1) If we have enough `capacity`, this means, if our array still has space to store a new element. In this case the element is added as the next element in our list. For example, let’s assume our `numbers` list above has a `capacity` of 4 and we invoke:

``numbers.add(40);``

Then the following would happen:

Here, the `add` operation didn’t depend on the size of the list, for example, we didn’t have to move/copy elements around. In this case, our operation is O(1).

2) Now, if our `ArrayList` has already reached its `capacity` limit, meaning that the length of the array and the `size` of the list have the same value, the `ArrayList` first needs to increase the capacity before being able to insert the new element.

For example, if we do:

``numbers.add(50);``

the `ArrayList` will create a new internal array with more capacity than the one we currently have, copy over all the elements into the new array and then insert the element at the end as we’d do in the first case.

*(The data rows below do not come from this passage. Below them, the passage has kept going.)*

/-! ### mapSecs -/

@[simp] theorem State.mapSecs_items (f : SecId → SectionRec → SectionRec) :
    (s.mapSecs f).items = s.items := by rw [State.mapSecs]
@[simp] theorem State.mapSecs_tables (f : SecId → SectionRec → SectionRec) :
    (s.mapSecs f).tables = s.tables := by rw [State.mapSecs]
@[simp] theorem State.mapSecs_decayLeft (f : SecId → SectionRec → SectionRec) :
    (s.mapSecs f).decayLeft = s.decayLeft := by rw [State.mapSecs]
@[simp] theorem State.mapSecs_claims (f : SecId → SectionRec → SectionRec) :
    (s.mapSecs f).claims = s.claims := by rw [State.mapSecs]
@[simp] theorem State.mapSecs_contexts (f : SecId → SectionRec → SectionRec) :
    (s.mapSecs f).contexts = s.contexts := by rw [State.mapSecs]
@[simp] theorem State.mapSecs_watch (f : SecId → SectionRec → SectionRec) :
    (s.mapSecs f).watch = s.watch := by rw [State.mapSecs]
@[simp] theorem State.mapSecs_campaign (f : SecId → SectionRec → SectionRec) :
    (s.mapSecs f).campaign = s.campaign := by rw [State.mapSecs]
@[simp] theorem State.mapSecs_clock (f : SecId → SectionRec → SectionRec) :
    (s.mapSecs f).clock = s.clock := by rw [State.mapSecs]
@[simp] theorem State.mapSecs_clockPart (f : SecId → SectionRec → SectionRec) :
    (s.mapSecs f).clockPart = s.clockPart := by rw [State.mapSecs]
@[simp] theorem State.mapSecs_forces (f : SecId → SectionRec → SectionRec) :
    (s.mapSecs f).forces = s.forces := by rw [State.mapSecs]
@[simp] theorem State.mapSecs_lampPhase (f : SecId → SectionRec → SectionRec) :
    (s.mapSecs f).lampPhase = s.lampPhase := by rw [State.mapSecs]
@[simp] theorem State.mapSecs_receiver (f : SecId → SectionRec → SectionRec) :
    (s.mapSecs f).receiver = s.receiver := by rw [State.mapSecs]
@[simp] theorem State.mapSecs_gathered (f : SecId → SectionRec → SectionRec) :
    (s.mapSecs f).gathered = s.gathered := by rw [State.mapSecs]
@[simp] theorem State.mapSecs_rxQueue (f : SecId → SectionRec → SectionRec) :
    (s.mapSecs f).rxQueue = s.rxQueue := by rw [State.mapSecs]
@[simp] theorem State.mapSecs_sendQueue (f : SecId → SectionRec → SectionRec) :
    (s.mapSecs f).sendQueue = s.sendQueue := by rw [State.mapSecs]
@[simp] theorem State.mapSecs_lastFrame (f : SecId → SectionRec → SectionRec) :
    (s.mapSecs f).lastFrame = s.lastFrame := by rw [State.mapSecs]
@[simp] theorem State.mapSecs_ltxSent (f : SecId → SectionRec → SectionRec) :
    (s.mapSecs f).ltxSent = s.ltxSent := by rw [State.mapSecs]
@[simp] theorem State.mapSecs_port (f : SecId → SectionRec → SectionRec) :
    (s.mapSecs f).port = s.port := by rw [State.mapSecs]
@[simp] theorem State.mapSecs_sdoTrace (f : SecId → SectionRec → SectionRec) :
    (s.mapSecs f).sdoTrace = s.sdoTrace := by rw [State.mapSecs]
@[simp] theorem State.mapSecs_events (f : SecId → SectionRec → SectionRec) :
    (s.mapSecs f).events = s.events := by rw [State.mapSecs]
@[simp] theorem State.mapSecs_settings (f : SecId → SectionRec → SectionRec) :
    (s.mapSecs f).settings = s.settings := by rw [State.mapSecs]
@[simp] theorem State.mapSecs_resetAsserted (f : SecId → SectionRec → SectionRec) :
    (s.mapSecs f).resetAsserted = s.resetAsserted := by rw [State.mapSecs]
@[simp] theorem State.mapSecs_freeIndex (f : SecId → SectionRec → SectionRec) :
    (s.mapSecs f).freeIndex = s.freeIndex := by rw [State.mapSecs]
@[simp] theorem State.mapSecs_pending (f : SecId → SectionRec → SectionRec) :
    (s.mapSecs f).pending = s.pending := by rw [State.mapSecs]
@[simp] theorem State.mapSecs_item_eq (f : SecId → SectionRec → SectionRec) (a : Tag) :
    (s.mapSecs f).item? a = s.item? a := by
  simp only [State.item?, State.mapSecs_items]
@[simp] theorem State.mapSecs_tally_eq (f : SecId → SectionRec → SectionRec) (X : SecId) (k' : CountState) :
    (s.mapSecs f).tally X k' = s.tally X k' := by
  simp only [State.tally, State.mapSecs_items]
@[simp] theorem State.mapSecs_unlisted_eq (f : SecId → SectionRec → SectionRec) :
    (s.mapSecs f).unlisted  = s.unlisted := by
  simp only [State.unlisted, State.mapSecs_items]
@[simp] theorem State.mapSecs_ctx_eq (f : SecId → SectionRec → SectionRec) (y : CtxId) :
    (s.mapSecs f).ctx y = s.ctx y := by
  simp only [State.ctx, State.mapSecs_contexts]
@[simp] theorem State.mapSecs_freeCtx_eq (f : SecId → SectionRec → SectionRec) :
    (s.mapSecs f).freeCtx  = s.freeCtx := by
  simp only [State.freeCtx, State.ctx, State.mapSecs_contexts]
@[simp] theorem State.mapSecs_walkOf_eq (f : SecId → SectionRec → SectionRec) (v : Wand) :
    (s.mapSecs f).walkOf v = s.walkOf v := by
  simp only [State.walkOf, State.ctx, State.mapSecs_contexts]
@[simp] theorem State.mapSecs_walkedSec_eq (f : SecId → SectionRec → SectionRec) (v : Wand) :
    (s.mapSecs f).walkedSec v = s.walkedSec v := by
  have h : (s.mapSecs f).ctx = s.ctx := funext fun y => State.mapSecs_ctx_eq s f y
  rw [State.walkedSec, State.mapSecs_walkOf_eq, h, State.walkedSec]
@[simp] theorem State.mapSecs_table_eq (f : SecId → SectionRec → SectionRec) (v : Wand) :
    (s.mapSecs f).table v = s.table v := by
  simp only [State.table, State.mapSecs_tables]
@[simp] theorem State.mapSecs_waitsFor_eq (f : SecId → SectionRec → SectionRec) (v : Wand) :
    (s.mapSecs f).waitsFor v = s.waitsFor v := by
  simp only [State.waitsFor, State.mapSecs_claims]
@[simp] theorem State.mapSecs_place_eq (f : SecId → SectionRec → SectionRec) (v : Wand) :
    (s.mapSecs f).place v = s.place v := by
  simp only [State.place, State.mapSecs_claims]

/-! ### bump -/

@[simp] theorem State.bump_items (S : SecId) :
    (s.bump S).items = s.items := rfl
@[simp] theorem State.bump_tables (S : SecId) :
    (s.bump S).tables = s.tables := rfl
@[simp] theorem State.bump_decayLeft (S : SecId) :
    (s.bump S).decayLeft = s.decayLeft := rfl
@[simp] theorem State.bump_claims (S : SecId) :
    (s.bump S).claims = s.claims := rfl
@[simp] theorem State.bump_contexts (S : SecId) :
    (s.bump S).contexts = s.contexts := rfl
@[simp] theorem State.bump_watch (S : SecId) :
    (s.bump S).watch = s.watch := rfl
@[simp] theorem State.bump_campaign (S : SecId) :
    (s.bump S).campaign = s.campaign := rfl
@[simp] theorem State.bump_clock (S : SecId) :
    (s.bump S).clock = s.clock := rfl
@[simp] theorem State.bump_clockPart (S : SecId) :
    (s.bump S).clockPart = s.clockPart := rfl
@[simp] theorem State.bump_forces (S : SecId) :
    (s.bump S).forces = s.forces := rfl
@[simp] theorem State.bump_lampPhase (S : SecId) :
    (s.bump S).lampPhase = s.lampPhase := rfl
@[simp] theorem State.bump_receiver (S : SecId) :
    (s.bump S).receiver = s.receiver := rfl
@[simp] theorem State.bump_gathered (S : SecId) :
    (s.bump S).gathered = s.gathered := rfl
@[simp] theorem State.bump_rxQueue (S : SecId) :
    (s.bump S).rxQueue = s.rxQueue := rfl
@[simp] theorem State.bump_sendQueue (S : SecId) :
    (s.bump S).sendQueue = s.sendQueue := rfl
@[simp] theorem State.bump_lastFrame (S : SecId) :
    (s.bump S).lastFrame = s.lastFrame := rfl
@[simp] theorem State.bump_ltxSent (S : SecId) :
    (s.bump S).ltxSent = s.ltxSent := rfl
@[simp] theorem State.bump_port (S : SecId) :
    (s.bump S).port = s.port := rfl
@[simp] theorem State.bump_sdoTrace (S : SecId) :
    (s.bump S).sdoTrace = s.sdoTrace := rfl
@[simp] theorem State.bump_events (S : SecId) :
    (s.bump S).events = s.events := rfl
@[simp] theorem State.bump_settings (S : SecId) :
    (s.bump S).settings = s.settings := rfl
@[simp] theorem State.bump_resetAsserted (S : SecId) :
    (s.bump S).resetAsserted = s.resetAsserted := rfl
@[simp] theorem State.bump_freeIndex (S : SecId) :
    (s.bump S).freeIndex = s.freeIndex := rfl
@[simp] theorem State.bump_pending (S : SecId) :
    (s.bump S).pending = s.pending := rfl
@[simp] theorem State.bump_item_eq (S : SecId) (a : Tag) :
    (s.bump S).item? a = s.item? a := rfl
@[simp] theorem State.bump_tally_eq (S : SecId) (X : SecId) (k' : CountState) :
    (s.bump S).tally X k' = s.tally X k' := rfl
@[simp] theorem State.bump_unlisted_eq (S : SecId) :
    (s.bump S).unlisted  = s.unlisted := rfl
@[simp] theorem State.bump_ctx_eq (S : SecId) (y : CtxId) :
    (s.bump S).ctx y = s.ctx y := rfl
@[simp] theorem State.bump_freeCtx_eq (S : SecId) :
    (s.bump S).freeCtx  = s.freeCtx := rfl
@[simp] theorem State.bump_walkOf_eq (S : SecId) (v : Wand) :
    (s.bump S).walkOf v = s.walkOf v := rfl
@[simp] theorem State.bump_walkedSec_eq (S : SecId) (v : Wand) :
    (s.bump S).walkedSec v = s.walkedSec v := rfl
@[simp] theorem State.bump_table_eq (S : SecId) (v : Wand) :
    (s.bump S).table v = s.table v := rfl
@[simp] theorem State.bump_waitsFor_eq (S : SecId) (v : Wand) :
    (s.bump S).waitsFor v = s.waitsFor v := rfl
@[simp] theorem State.bump_place_eq (S : SecId) (v : Wand) :
    (s.bump S).place v = s.place v := rfl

How much the internal array will grow is not specified in the API and is an implementation detail. In our example, we’re assuming the new internal array has capacity to store 6 elements in total.

Here, the `add` operation had to copy `n` elements (the size of the array) into a larger array, hence, in this particular case our operation was O(n).

When analysing this type of scenarios, most data structures will mention their amortized cost, for the case of the `add` method in `ArrayList`, it is O(1) as this second case doesn’t happen regularly.